Целью исследования явилось изучение клеточного состава слоев переднетеменной зоны коры головного мозга половозрелых крыс-самцов.
Материалы и методы исследования. Исследования проводились на 20 белых беспородных половозрелых крысах-самцах массой 200–250 г., на 8–10 неделе постнатального онтогенеза. Животные забивались путем декапитации под наркозом смеси эфира с хлороформом (1:1) с соблюдением принципов гуманности, изложенных в директивах Европейского сообщества (86/609/ЕЕС) и Хельсинской декларации, и в соответствии с требованиями правил проведения работ с использованием экспериментальных животных.

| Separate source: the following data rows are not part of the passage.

-- ==== Sys2Proof/Certificates/Slice0/Obligations.lean ====
section
/-!
DEFINITION. The statements for the provers.
-/

open Sys2Proof Sys2Proof.Machine


/-- While SVC samples, a press moves RELEASED to PRESSED; a release moves WAIT_RELEASE and PRESSED to RELEASED, and
after a hold of 3,000 to 59,999 ms outside a halt it opens the presence window for WINDOW_MIN minutes and logs
PRESENCE_OPEN; 60,000 ms pressed, or 40 discrepant samples, lead to LOCKOUT with a presence fault; 2,000 agreed-released
samples end LOCKOUT. -/
def Obligations.StewardButtonFollowsItsStateTable : Prop :=
  ∀ s, svcRuns s = true →
    (exec .buttonPress s = .next { s with bay := { s.bay with
      btn := true, btnA := true, btnB := true, button := if s.bay.button = .released then .pressed else s.bay.button } }) ∧
    (∀ h, s.bay.button = .waitRelease → exec (.buttonRelease h) s = .next { s with bay := { s.bay with
      btn := false, btnA := false, btnB := false, button := .released } }) ∧
    (∀ h, s.bay.button = .pressed → h < 3000 → exec (.buttonRelease h) s = .next { s with bay := { s.bay with
      btn := false, btnA := false, btnB := false, button := .released } }) ∧
    (∀ h, s.bay.button = .pressed → 3000 ≤ h → h < 60000 → halting s = false →
      exec (.buttonRelease h) s = .next (logEv { s with bay := { s.bay with
        btn := false, btnA := false, btnB := false, button := .released, windowMark := true,
        window := some (s.clock.ledger + 60 * cfgField s .bayCfg "WINDOW_MIN" * 1000000) } }
        .presenceOpen { details := [((60 * cfgField s .bayCfg "WINDOW_MIN" : Nat) : Int)] })) ∧
    (∀ h, s.bay.button = .pressed → 60000 ≤ h → ∃ t, exec (.buttonRelease h) s = .next t ∧
      t.bay.button = .lockout ∧ t.bay.faultSeen = true ∧ t.bay.window = none) ∧
    (s.bay.button = .waitRelease ∨ s.bay.button = .pressed → ∃ t, exec .buttonStuck s = .next t ∧
      t.bay.button = .lockout ∧ t.bay.faultSeen = true ∧ t.bay.window = none) ∧
    (∀ b, ∃ t, exec (.buttonDiscrepancy b) s = .next t ∧ t.bay.button = .lockout ∧
      (s.bay.button ≠ .lockout → t.bay.faultSeen = true ∧ t.bay.window = none)) ∧
    (s.bay.button = .lockout → exec .buttonLockoutClear s = .next { s with bay := { s.bay with
      button := .released, btn := false, btnA := false, btnB := false } })

/-- While SVC samples, a decided opening sets TAMPER and logs LID_OPEN, with AT_START for the first decision; a decided
closing logs LID_CLOSED; 100 discrepant samples lead to FAULT with TAMPER and a presence fault; a repeated decision
changes no state. The window ends at its time with reason 1 and at `presence close` with reason 2; an accepted `presence
close` is answered ok. -/
def Obligations.LidSealAndPresenceWindowFollowTheirTables : Prop :=
  (∀ s, svcRuns s = true → s.bay.lid ≠ .open_ →
    exec .lidOpen s = .next (logEv { s with bay := { s.bay with
      lid := .open_, lidDecided := true, lidA := true, lidB := true, tamper := true } }
      .lidOpen { atStart := !s.bay.lidDecided })) ∧
  (∀ s, svcRuns s = true → s.bay.lid = .open_ →
    exec .lidOpen s = .next { s with bay := { s.bay with lidDecided := true, lidA := true, lidB := true } }) ∧
  (∀ s, svcRuns s = true → s.bay.lid ≠ .closed →
    exec .lidClosed s = .next (logEv { s with bay := { s.bay with
      lid := .closed, lidDecided := true, lidA := false, lidB := false } } .lidClosed {})) ∧
  (∀ s, svcRuns s = true → s.bay.lid = .closed →
    exec .lidClosed s = .next { s with bay := { s.bay with lidDecided := true, lidA := false, lidB := false } }) ∧
  (∀ s b, svcRuns s = true → s.bay.lid ≠ .fault → ∃ t, exec (.lidDiscrepancy b) s = .next t ∧ t.bay.lid = .fault ∧
    t.bay.lidA = !b ∧ t.bay.lidB = b ∧ t.bay.tamper = true ∧ t.bay.faultSeen = true ∧ t.bay.window = none) ∧
  (∀ s w, s.bay.window = some w → exec .presenceExpiry s =
    .next (logEv { advanceTo s w with bay := { s.bay with window := none, windowMark := false } }
      .presenceClosed { reason := 1 })) ∧
  (∀ s l d, Accepts s l { safe := true, hold := true } none d →
    exec (.presenceClose l) s = .next (answer
      (if s.bay.window = none then heard s l
       else logEv { heard s l with bay := { s.bay with window := none, windowMark := false } }
        .presenceClosed { reason := 2 }) l.sess l.tag (.ok []) none))

/-- USB attachment opens the USB console while the consoles are served and detachment ends it with its settings; a break
or low of 250 to 2,000 ms is an attention signal, which empties the partial line, returns the console to typed mode with
CRC off and prints the prompt, any other length is none; SET_LINE_CODING has no effect; J-SVC takes its filtered reading; J-CON counts
framing errors and short breaks, enters LINE_FAULT once and leaves it with LINE_RECOVERED; locate runs for the given
time, 600 s by default, 0 stops it. -/
def Obligations.ConsoleLinesJumperAndLocateActAsTheBayChapterSays : Prop :=
  (∀ s, s.bay.usb = false → svcUp s = true → exec .usbAttach s = .next { s with
    bay := { s.bay with usb := true }
    con := { s.con with
      sessions := AMap.set s.con.sessions .usb { lastRx := s.clock.ledger, startWall := wallNow s, serial := s.con.nextSerial }
      nextSerial := s.con.nextSerial + 1 } }) ∧
  (∀ s, s.bay.usb = true ∨ svcUp s = false → exec .usbAttach s = .next { s with bay := { s.bay with usb := true } }) ∧
  (∀ s, exec .usbDetach s = .next { s with
    bay := { s.bay with usb := false }
    con := { s.con with sessions := AMap.del s.con.sessions .usb }
    stalls := { s.stalls with compose := AMap.del s.stalls.compose .usb } }) ∧
  (∀ s ms d, 250 ≤ ms → ms ≤ 2000 → getSess s .usb = some d → exec (.usbSendBreak ms) s = .next
    (putText (emit (updSess s .usb (fun d => { d with
      partialLine := [], overlong := false, lineReady := none, machine := false, crc := false })) (.notice .usb .attention)) .usb 5 "w128> ")) ∧
  (∀ s ms, ms < 250 ∨ 2000 < ms → exec (.usbSendBreak ms) s = .next s ∧ exec (.jconAttention ms) s = .next s) ∧
  (∀ s, exec .usbSetLineCoding s = .next s) ∧
  (∀ s b, svcRuns s = true → exec (.jsvcChange b) s = .next { s with bay := { s.bay with jsvc := b } }) ∧
  (∀ s d, getSess s .jcon = some d → s.bay.lineFault = false →
    exec .jconFramingError s = .next { s with bay := { s.bay with framingErrors := s.bay.framingErrors + 1 } } ∧
    exec .jconShortBreak s = .next { s with bay := { s.bay with shortBreaks := s.bay.shortBreaks + 1 } } ∧
    exec .lineFault s = .next (logEv (updSess { s with bay := { s.bay with lineFault := true } } .jcon
      (fun d => { d with partialLine := [], overlong := false, lineReady := none })) .lineFault {}) ∧
    ∀ ms, 250 ≤ ms → ms ≤ 2000 → exec (.jconAttention ms) s = .next
      (putText (emit (updSess s .jcon (fun d => { d with
        partialLine := [], overlong := false, lineReady := none, machine := false, crc := false })) (.notice .jcon .attention)) .jcon 5 "w128> ")) ∧
  (∀ s, s.bay.lineFault = true → exec .lineFault s = .next s ∧ exec .jconFramingError s = .next s ∧
    exec .jconShortBreak s = .next s ∧ (∀ ms, exec (.jconAttention ms) s = .next s) ∧
    exec .lineRecovered s = .next (logEv { s with bay := { s.bay with lineFault := false } } .lineRecovered {})) ∧
  (∀ s l d (t : Option Int), 0 ≤ t.getD 600 → t.getD 600 ≤ 3600 → Accepts s l { safe := true, hold := true } none d →
    exec (.ledLocate l t) s = .next (answer { heard s l with bay := { s.bay with
      locate := if t.getD 600 = 0 then none else some (s.clock.ledger + (t.getD 600).toNat * 1000000) } }
      l.sess l.tag (.ok []) none)) ∧
  (∀ s t, s.bay.locate = some t → exec .locateExpiry s =
    .next { advanceTo s t with bay := { s.bay with locate := none } })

Материалом для исследования служили участки коры головного мозга крыс, выделяемые согласно цитоархетектоническим картам [4]. Для получения материала с полости черепа ножницами срезали кожно-мышечные покровы, обнажая костную ткань, затем щипцами «откусывали» шейные позвонки и затылочную кость, снимали ее. Подводя браншу кусачек (щипцов) под крышу черепа сбоку, откусывали теменно-височные кости с обеих сторон и снимали их. Открытый таким образов головной мозг приподнимали со стороны лобных долей кверху, перерезали зрительный тракт, поднимали мозг еще выше, подрезали с обеих сторон твердую мозговую оболочку, покрывающую мозжечок, и вынимали головной мозг, перерезая спинной мозг в шейном отделе. Разрезая оболочки, освобождали из ложа орган, взвешивали и опускали в банку с фиксатором [3]. Фиксацию мозга осуществляли 10% раствором формалина, приготовленном на 0,2 М фосфатном буфере и смесью Карнуа. При отсутствии макроскопически видимых повреждений органа делали продольный срез на уровне продолговатого мозга. Изготовление срезов осуществляли путём резки блоков, залитых в парафиновые среды. Парафиновые срезы толщиной 4–5 мкм окрашивали гематоксилином и эозином для обзорных целей, а для изучения цитоархитектоники – метиленовым синим по Нисслю.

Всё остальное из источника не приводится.